Ирмиягу оглянулся и снова зевнул, извинившись. Ну да, конечно – они порядком замучили его своими камнями и черепами обезьян. Но, в общем и целом, все эти черные оказались довольно приличным народом.
– Э-э… минуту. Ирми… объясни мне так, чтобы я поняла – они что, не обижаются, когда ты называешь их «черными»?
– С чего бы им обижаться? Они ведь ученые люди. Люди науки. И до последнего миллиметра своей кожи – это они знают точно, как мы с тобой, – они точно такие же. А различаемся мы только тем, что мы с тобой музунгу, а они – нет.
– Что?
– Мы – музунгу. Белокожие люди. Но не просто – белые, а, как бы тебе объяснить попонятнее… ну, скажем – «ободранные». Сначала наша кожа была такой же черной. А потом с нас ее содрали, а под ней оказалась белая. Вот и все.
– С нас… содрали… а под ней… И в этом вся разница?
– Так я слышал от них…
Внезапно бог весть откуда появившийся мотоциклист, возникший из темноты, прервал размышления шоферов, уже превратившиеся в дебаты, и караван, совершив плавный разворот, последовал за ним, пользуясь светом луны, позволявшей более или менее ориентироваться на местности.
Ирмиягу снова погрузился в сон. Похолодало, и Даниэла до конца подняла «молнию» на дождевике сестры. Она крепко обхватила себя обеими руками, и мысли ее устремились к тому, что происходило сейчас в Тель-Авиве. Сумел ли Амоц снова возжечь с внуками ханукальные свечи? Сумел ли уговорить Нофар прийти к нему домой? Снова поднялся ветер, замелькали хижины, сараи и загоны… караван набирал скорость. Слоновий загон был окружен факельным заревом, толпа была немалой. Даниэле вдруг до смерти захотелось вернуться и снова, без свидетелей, одной, посмотреть на это чудо, гигантский глаз. Она тронула Сиджиин Куан за плечо и попросила на пару минут, не больше, остановиться.
Без сопровождения, совершенно не испытывая никакого страха, она быстро прошла сквозь толпу африканцев. Когда она оказалась у входа в загон, владелец слона уже разглядел белую женщину и узнал ее, приняв ее возвращение как знак признательности и уважения и к слону, и к нему самому. Поэтому он даже не заикнулся о плате за вход, но она сама вытащила из сумочки несколько долларов и положила их на стол.

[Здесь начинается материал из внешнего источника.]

-- ==== Sys2Proof/Machine/WordCodec.lean ====
section
/-! DEFINITION. The Word Codec: its four pure functions (`40_word_codec.md` R51 to R54) and the commands `B2W`, `W2B`, `ROL`,
`ROR` (R58 to R61). "No failure modes; pure total functions" (R56). -/

namespace Sys2Proof.Machine

/-- `bytesToWord` (R51): `b0` the least significant byte, `b3` the most. -/
def bytesToWord (b0 b1 b2 b3 : Byte) : Word :=
  b0.setWidth 32 + (b1.setWidth 32 <<< 8) + (b2.setWidth 32 <<< 16) + (b3.setWidth 32 <<< 24)

/-- `wordToBytes` (R52): the four bytes in ascending offset order. -/
def wordToBytes (w : Word) : Vector Byte 4 :=
  #v[w.extractLsb' 0 8, w.extractLsb' 8 8, w.extractLsb' 16 8, w.extractLsb' 24 8]

/-- `rotateLeft` (R53): circular, by `r mod 32` bits, toward the most significant bit. A negative amount is
inexpressible (`91_not_in_source.md` N9). -/
def rotateLeft (w : Word) (r : Nat) : Word :=
  let n := r % 32
  if n = 0 then w else (w <<< n) ||| (w >>> (32 - n))

/-- `rotateRight` (R54): "the same with the opposite sense". -/
def rotateRight (w : Word) (r : Nat) : Word :=
  let n := r % 32
  if n = 0 then w else (w >>> n) ||| (w <<< (32 - n))

/-- The word of a 4-byte group in ascending offset order (`20_memory.md` R28, R29). -/
def groupToWord (g : Vector Byte 4) : Word := bytesToWord g[0] g[1] g[2] g[3]

/-- `B2W j` (R58): `X[j] <- bytesToWord(MemRead(BLK, 4j, 4))`. -/
def execB2w (j : BitVec 2) (s : State) : Outcome :=
  done (s.withX (s.x.set (wordIndex j) (groupToWord (memRead s.blk (groupOffset j) 4 (groupOffset_le j)))))

/-- `W2B j` (R59): `MemWrite(BLK, 4j, 4, wordToBytes(X[j]))`. -/
def execW2b (j : BitVec 2) (s : State) : Outcome :=
  done (s.withBlk (memWrite s.blk (groupOffset j) (wordToBytes s.x[wordIndex j])))

/-- `ROL j, r` (R60): `X[j] <- rotateLeft(X[j], r)`. -/
def execRol (j : BitVec 2) (r : BitVec 8) (s : State) : Outcome :=
  done (s.withX (s.x.set (wordIndex j) (rotateLeft s.x[wordIndex j] r.toNat)))

/-- `ROR j, r` (R61): `X[j] <- rotateRight(X[j], r)`. -/
def execRor (j : BitVec 2) (r : BitVec 8) (s : State) : Outcome :=
  done (s.withX (s.x.set (wordIndex j) (rotateRight s.x[wordIndex j] r.toNat)))

end Sys2Proof.Machine
end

И снова в это позднее время она разглядела печальную мудрость, затаившуюся в этом необыкновенном зрачке. Даниэла спросила себя – останется ли этот гигантский дефект присущей именно этому животному труднообъяснимой и единичной странностью, которая больше не повторится, или неведомыми путями когда-нибудь, в результате эволюции, будет дарована человеческому сообществу…
19
Открыв дверь, Яари услышал звук воды в ванной. Ну, значит, Нофар все-таки дома, подумал он, и обрадовался, пусть даже мысль о ее новом приятеле заставляла его нервничать.

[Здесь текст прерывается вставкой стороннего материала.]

-- ==== Sys2Proof/Certificates/Slice0/Obligations.lean ====
section
/-! DEFINITION. The statements for the provers, one `def Obligations.<Name> : Prop` each. `exec`, `step`, `decode` and the rest
are the model's; what a statement says of them is written from the rules of spec/ that its docstring names. An
equation `exec i s = .next { s with … }` is at once a completion statement, the result and the frame: every piece of
state the record does not name is unchanged, the 32 bytes of `KEYB` and the 16 of `BLK` among them. -/

open Sys2Proof Sys2Proof.Machine

/-! ## Encoding (`30_encoding.md`) -/

/-- Decode and encode agree: decoding an encoded command gives it back, for every command and every value of every field; and no
two words are the same command, a word that decodes being the encoding of what it decodes to. -/
def Obligations.DecodeAndEncodeAgree : Prop :=
  (∀ i : Instr, decode (encode i) = .ok i) ∧
  ∀ (C : BitVec 16) (i : Instr), decode C = .ok i → encode i = C

/-- R45 with the fields of R43: a word is a command exactly when `(C and mask) = match`, and its operands are the
fields of its format. -/
def Obligations.OpcodeMapIsTheTable : Prop :=
  ∀ C : BitVec 16,
    (decode C = .ok .nop ↔ C &&& 0xFFFF = 0x0000) ∧
    (decode C = .ok .rdst ↔ C &&& 0xFFFF = 0x0800) ∧
    (decode C = .ok .clre ↔ C &&& 0xFFFF = 0x1000) ∧
    (∀ a, decode C = .ok (.wrkb a) ↔ C &&& 0xFFE0 = 0x2000 ∧ a = C.extractLsb' 0 5) ∧
    (∀ a, decode C = .ok (.rdkb a) ↔ C &&& 0xFFE0 = 0x2800 ∧ a = C.extractLsb' 0 5) ∧
    (∀ a, decode C = .ok (.wrbb a) ↔ C &&& 0xFFF0 = 0x3000 ∧ a = C.extractLsb' 0 4) ∧
    (∀ a, decode C = .ok (.rdbb a) ↔ C &&& 0xFFF0 = 0x3800 ∧ a = C.extractLsb' 0 4) ∧
    (∀ j, decode C = .ok (.wrx j) ↔ C &&& 0xFFFC = 0x4000 ∧ j = C.extractLsb' 0 2) ∧
    (∀ j, decode C = .ok (.rdx j) ↔ C &&& 0xFFFC = 0x4800 ∧ j = C.extractLsb' 0 2) ∧
    (∀ k, decode C = .ok (.wrrk k) ↔ C &&& 0xFFF8 = 0x5000 ∧ k = C.extractLsb' 0 3) ∧
    (∀ k, decode C = .ok (.rdrk k) ↔ C &&& 0xFFF8 = 0x5800 ∧ k = C.extractLsb' 0 3) ∧
    (∀ i, decode C = .ok (.ldrk i) ↔ C &&& 0xFFE0 = 0x6000 ∧ i = C.extractLsb' 0 5) ∧
    (∀ i k, decode C = .ok (.rdsk i k) ↔ C &&& 0xFF00 = 0x6800 ∧ i = C.extractLsb' 3 5 ∧ k = C.extractLsb' 0 3) ∧
    (∀ j, decode C = .ok (.b2w j) ↔ C &&& 0xFFFC = 0x8000 ∧ j = C.extractLsb' 0 2) ∧
    (∀ j, decode C = .ok (.w2b j) ↔ C &&& 0xFFFC = 0x8800 ∧ j = C.extractLsb' 0 2) ∧
    (∀ j r, decode C = .ok (.rol j r) ↔ C &&& 0xFC00 = 0x9000 ∧ j = C.extractLsb' 8 2 ∧ r = C.extractLsb' 0 8) ∧
    (∀ j r, decode C = .ok (.ror j r) ↔ C &&& 0xFC00 = 0x9800 ∧ j = C.extractLsb' 8 2 ∧ r = C.extractLsb' 0 8) ∧
    (∀ klen dir, decode C = .ok (.ksched klen dir) ↔
      C &&& 0xFF00 = 0xA000 ∧ klen = C.extractLsb' 0 6 ∧ dir = C.extractLsb' 6 2) ∧
    (decode C = .ok .encr ↔ C &&& 0xFFFF = 0xB000) ∧
    (decode C = .ok .decr ↔ C &&& 0xFFFF = 0xB800) ∧
    (decode C = .ok .encb ↔ C &&& 0xFFFF = 0xC000) ∧
    (decode C = .ok .decb ↔ C &&& 0xFFFF = 0xC800)

/-- R47: which words are illegal, by which of the two reasons, and what an illegal word does. -/
def Obligations.IllegalWordsFail : Prop :=
  (∀ (C : BitVec 16) (e : DecodeError), decode C = .error e ↔
    (opcode C ∈ [0x03, 0x0E, 0x0F, 0x15, 0x1A, 0x1B, 0x1C, 0x1D, 0x1E, 0x1F] ∧ e = .reservedOpcode) ∨
    (opcode C ∉ [0x03, 0x0E, 0x0F, 0x15, 0x1A, 0x1B, 0x1C, 0x1D, 0x1E, 0x1F] ∧
      C &&& reservedBits (opcode C) ≠ 0 ∧ e = .reservedBit)) ∧
  IllegalWords (fun C => ∃ e, decode C = .error e) ∧
  decode 0x0000 = .ok .nop ∧ opcode 0xFFFF = 0x1F

/-- A few words of the encoding table of `95_test_vectors.md` section 7 decode to the commands it lists. -/
def Obligations.TableWordsDecode : Prop :=
  decodeTableWord 16 0x201F = some (.wrkb 31) ∧ decodeTableWord 16 0x68BC = some (.rdsk 23 4) ∧
  decodeTableWord 16 0x9224 = some (.rol 2 36) ∧ decodeTableWord 16 0xA050 = some (.ksched 16 1) ∧
  decodeTableWord 16 0xC800 = some .decb ∧ decodeTableWord 16 0x3010 = none ∧ decodeTableWord 16 0x1800 = none

/-! ## A step (`30_encoding.md` R41, R42; `70_reset_and_hazards.md` R117) -/

/-- The step on a command whose word decodes to `i` is `exec i` on the state with that event taken from the inbox and the
data operand sampled. The word that `withFetchWord` places is such an event (the model's choice, log entry 5). With the
table of round constants as a parameter (R7), the step is `execWith` in the same way, `execWith` looks at the table for
`KSCHED` only, and `exec`, `step` and `core` are the machine at the default table (the model's choice, log entry 1). -/
def Obligations.StepRunsTheDecodedCommand : Prop :=
  (∀ (C : BitVec 16) (d : Word) (rest : List PortEvent) (i : Instr) (s : State),
    s.inbox = .command C d :: rest → decode C = .ok i →
      step s = exec i { s with wdata := d, rsp := none, inbox := rest } ∧
      ∀ delta, stepWith delta s = execWith delta i { s with wdata := d, rsp := none, inbox := rest }) ∧
  (∀ (nbits w : Nat) (i : Instr) (s : State), decodeTableWord nbits w = some i →
    step (s.withFetchWord nbits w) = exec i { s with rsp := none } ∧
    ∀ delta, stepWith delta (s.withFetchWord nbits w) = execWith delta i { s with rsp := none }) ∧
  (∀ (delta : Vector Word 8) (klen : BitVec 6) (dir : BitVec 2) (s : State),
    execWith delta (.ksched klen dir) s = kschedWith delta klen dir s) ∧
  (∀ (delta : Vector Word 8) (i : Instr) (s : State), (∀ klen dir, i ≠ .ksched klen dir) → execWith delta i s = exec i s) ∧
  (∀ (i : Instr) (s : State), execWith Config.delta i s = exec i s) ∧
  (∀ s : State, stepWith Config.delta s = step s) ∧ Sys2Proof.core = coreWith Config.delta

/-- R26: every piece of state is zero after reset, and `STATUS` reads as zero. -/
def Obligations.ResetStateIsZero : Prop :=
  (∀ j : Fin 4, State.reset.x[j] = 0) ∧ (∀ k : Fin 6, State.reset.rkr[k] = 0) ∧
  (∀ (i : Fin 32) (k : Fin 6), State.reset.sched[i][k] = 0) ∧
  (∀ a : Fin 32, State.reset.keyb[a] = 0) ∧ (∀ a : Fin 16, State.reset.blk[a] = 0) ∧
  State.reset.status = ⟨false, false, 0, 0⟩ ∧ State.reset.status.word = 0

/-- R117: Reset at command level and at the port. The event maps any state to the reset state and gives no response. At the
port, both outputs are 0 in a cycle with `rst = 1`, the edge resets the state and abandons the command in flight, and in
the next cycle with `rst = 0` the block is ready (in that very cycle: the model's reading, log entry 8). -/
def Obligations.ResetFromAnyState : Prop :=
  (∀ (rest : List PortEvent) (s : State), s.inbox = .reset :: rest →
    step s = .next { State.reset with inbox := rest } ∧
    ∀ delta, stepWith delta s = .next { State.reset with inbox := rest }) ∧
  (∀ (delta : Vector Word 8) (p : PortState) (cv : Bool) (C : BitVec 16) (d : Word),
    portOut p ⟨true, cv, C, d⟩ = ⟨false, none⟩ ∧
    ∃ q, portEdge delta p ⟨true, cv, C, d⟩ = .next q ∧ q.core = { State.reset with inbox := p.core.inbox } ∧
      ∀ inp : PortIn, inp.rst = false → portOut q inp = ⟨true, none⟩)

/-- A step in which the host presents nothing changes no state of the block and gives no response (R116; that such a step
exists is the model's choice, log entry 4). -/
def Obligations.IdleStepHoldsTheState : Prop :=
  ∀ s : State, s.inbox = [] → step s = .next { s with rsp := none }

/-- R123: every step answers a next state, and an accepted command gets a response, whatever the state, the command word
and the data operand. -/
def Obligations.EveryCommandResponds : Prop :=
  (∀ s : State, ∃ t, step s = .next t) ∧
  ∀ (C : BitVec 16) (d : Word) (rest : List PortEvent) (s : State), s.inbox = .command C d :: rest →
    ∃ t r, step s = .next t ∧ t.rsp = some r ∧ t.inbox = rest

/-! ## System commands (`45_system.md`) -/

/-- R98. -/
def Obligations.NopChangesNothing : Prop :=
  encode .nop = 0x0000 ∧ IllegalWords (fun C => opcode C = 0x00 ∧ C.extractLsb' 0 11 ≠ 0) ∧
  ∀ s : State, exec .nop s = .next { s with rsp := some ⟨0, 0⟩ }

/-- R99, with the places of the fields (R17). -/
def Obligations.RdstReadsStatus : Prop :=
  encode .rdst = 0x0800 ∧ IllegalWords (fun C => opcode C = 0x01 ∧ C.extractLsb' 0 11 ≠ 0) ∧
  ∀ s : State, ∃ d : Word, exec .rdst s = .next { s with rsp := some ⟨0, d⟩ } ∧
    d.getLsbD 0 = s.status.svalid ∧ d.getLsbD 1 = s.status.sdir ∧ d.extractLsb' 2 6 = s.status.snr ∧
    d.extractLsb' 8 4 = s.status.err ∧ d.extractLsb' 12 20 = 0

/-- R100: `CLRE` clears `STATUS.ERR`, and no other command does. -/
def Obligations.ClreClearsTheError : Prop :=
  encode .clre = 0x1000 ∧ IllegalWords (fun C => opcode C = 0x02 ∧ C.extractLsb' 0 11 ≠ 0) ∧
  (∀ s : State, exec .clre s = .next { s with status := { s.status with err := 0 }, rsp := some ⟨0, 0⟩ }) ∧
  ∀ (i : Instr) (s t : State), exec i s = .next t → s.status.err ≠ 0 → t.status.err = 0 → i = .clre

/-! ## Access commands (`44_access.md`) -/

/-- R88. -/
def Obligations.WrkbWritesOneKeyByte : Prop :=
  (∀ a, (encode (.wrkb a)).toNat = 0x2000 + a.toNat) ∧
  IllegalWords (fun C => opcode C = 0x04 ∧ C.extractLsb' 5 6 ≠ 0) ∧
  ∀ (a : BitVec 5) (s : State), ∃ K : Vector Byte 32,
    exec (.wrkb a) s = .next { s with keyb := K, rsp := some ⟨0, 0⟩ } ∧
    ∀ b : Fin 32, K[b] = if b.val = a.toNat then s.wdata.extractLsb' 0 8 else s.keyb[b]

/-- R89. -/
def Obligations.RdkbReadsOneKeyByte : Prop :=
  (∀ a, (encode (.rdkb a)).toNat = 0x2800 + a.toNat) ∧
  IllegalWords (fun C => opcode C = 0x05 ∧ C.extractLsb' 5 6 ≠ 0) ∧
  ∀ (a : BitVec 5) (s : State), ∃ d : Word,
    exec (.rdkb a) s = .next { s with rsp := some ⟨0, d⟩ } ∧
    d.toNat = (s.keyb[a.toNat]'(by omega)).toNat

/-- R90. -/
def Obligations.WrbbWritesOneBlockByte : Prop :=
  (∀ a, (encode (.wrbb a)).toNat = 0x3000 + a.toNat) ∧
  IllegalWords (fun C => opcode C = 0x06 ∧ C.extractLsb' 4 7 ≠ 0) ∧
  ∀ (a : BitVec 4) (s : State), ∃ B : Vector Byte 16,
    exec (.wrbb a) s = .next { s with blk := B, rsp := some ⟨0, 0⟩ } ∧
    ∀ b : Fin 16, B[b] = if b.val = a.toNat then s.wdata.extractLsb' 0 8 else s.blk[b]

/-- R91, and of R30: byte `n` of a word stored by `W2B` reads back as its bits `8n+7:8n`. -/
def Obligations.RdbbReadsOneBlockByte : Prop :=
  (∀ a, (encode (.rdbb a)).toNat = 0x3800 + a.toNat) ∧
  IllegalWords (fun C => opcode C = 0x07 ∧ C.extractLsb' 4 7 ≠ 0) ∧
  (∀ (a : BitVec 4) (s : State), ∃ d : Word,
    exec (.rdbb a) s = .next { s with rsp := some ⟨0, d⟩ } ∧
    d.toNat = (s.blk[a.toNat]'(by omega)).toNat) ∧
  ∀ (j n : BitVec 2) (s : State), ∃ t u r, exec (.w2b j) s = .next t ∧ exec (.rdbb (j ++ n)) t = .next u ∧
    u.rsp = some r ∧ r.rdata = ((s.x[j.toNat]'(by omega)).extractLsb' (8 * n.toNat) 8).setWidth 32

/-- R92. -/
def Obligations.WrxWritesOneStateWord : Prop :=
  (∀ j, (encode (.wrx j)).toNat = 0x4000 + j.toNat) ∧
  IllegalWords (fun C => opcode C = 0x08 ∧ C.extractLsb' 2 9 ≠ 0) ∧
  ∀ (j : BitVec 2) (s : State), ∃ X : Vector Word 4,
    exec (.wrx j) s = .next { s with x := X, rsp := some ⟨0, 0⟩ } ∧
    ∀ m : Fin 4, X[m] = if m.val = j.toNat then s.wdata else s.x[m]

/-- R93. -/
def Obligations.RdxReadsOneStateWord : Prop :=
  (∀ j, (encode (.rdx j)).toNat = 0x4800 + j.toNat) ∧
  IllegalWords (fun C => opcode C = 0x09 ∧ C.extractLsb' 2 9 ≠ 0) ∧
  ∀ (j : BitVec 2) (s : State), exec (.rdx j) s = .next { s with rsp := some ⟨0, s.x[j.toNat]'(by omega)⟩ }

Да и этот приятель уже здесь. Не любовник, не бойфренд, просто приятель, который не сидел вежливо на стуле в ожидании хозяина квартиры, а свободно прогуливался по гостиной, как если бы находился у себя дома. В отличие от предыдущих кавалеров, он не был юнцом ее возраста, он был небрит, а в висках поблескивало серебро. Это был взрослый человек, приглашенный молодой подружкой по-приятельски зайти к ее родным, чтобы зажечь свечи в квартире ее отца, оставшегося в одиночестве во время праздника Хануки.
Яари не забыл просьбу – скорее, даже требование дочери – оставить при себе всегдашнее свое любопытство и не делать попыток выяснить, чем занимается этот визитер, не касаться подробностей его жизни. И, чтобы разговор не стал похож на расследование или допрос (что вызвало бы ярость со стороны Нофар), он заговорил о превратностях погоды, одобрил дожди и пожаловался на сильные ветра, которые время от времени врываются внутрь зданий и даже квартир. Он поворчал на наступившие праздничные дни, которые в прошлые годы начинались и кончались бесконечным поглощением пончиков – суфганиёт и раскручиванием пестро раскрашенных волчков, а ныне превратились в некие ритуальные действа, сводившиеся в основном к тому, что рабочие дни объявлялись выходными. К примеру, в его фирме буквально все инженеры, ушедшие на перерыв пораньше, чтобы успеть отвести детишек на представление в культурный центр, исчезли, как привидения при свете солнца.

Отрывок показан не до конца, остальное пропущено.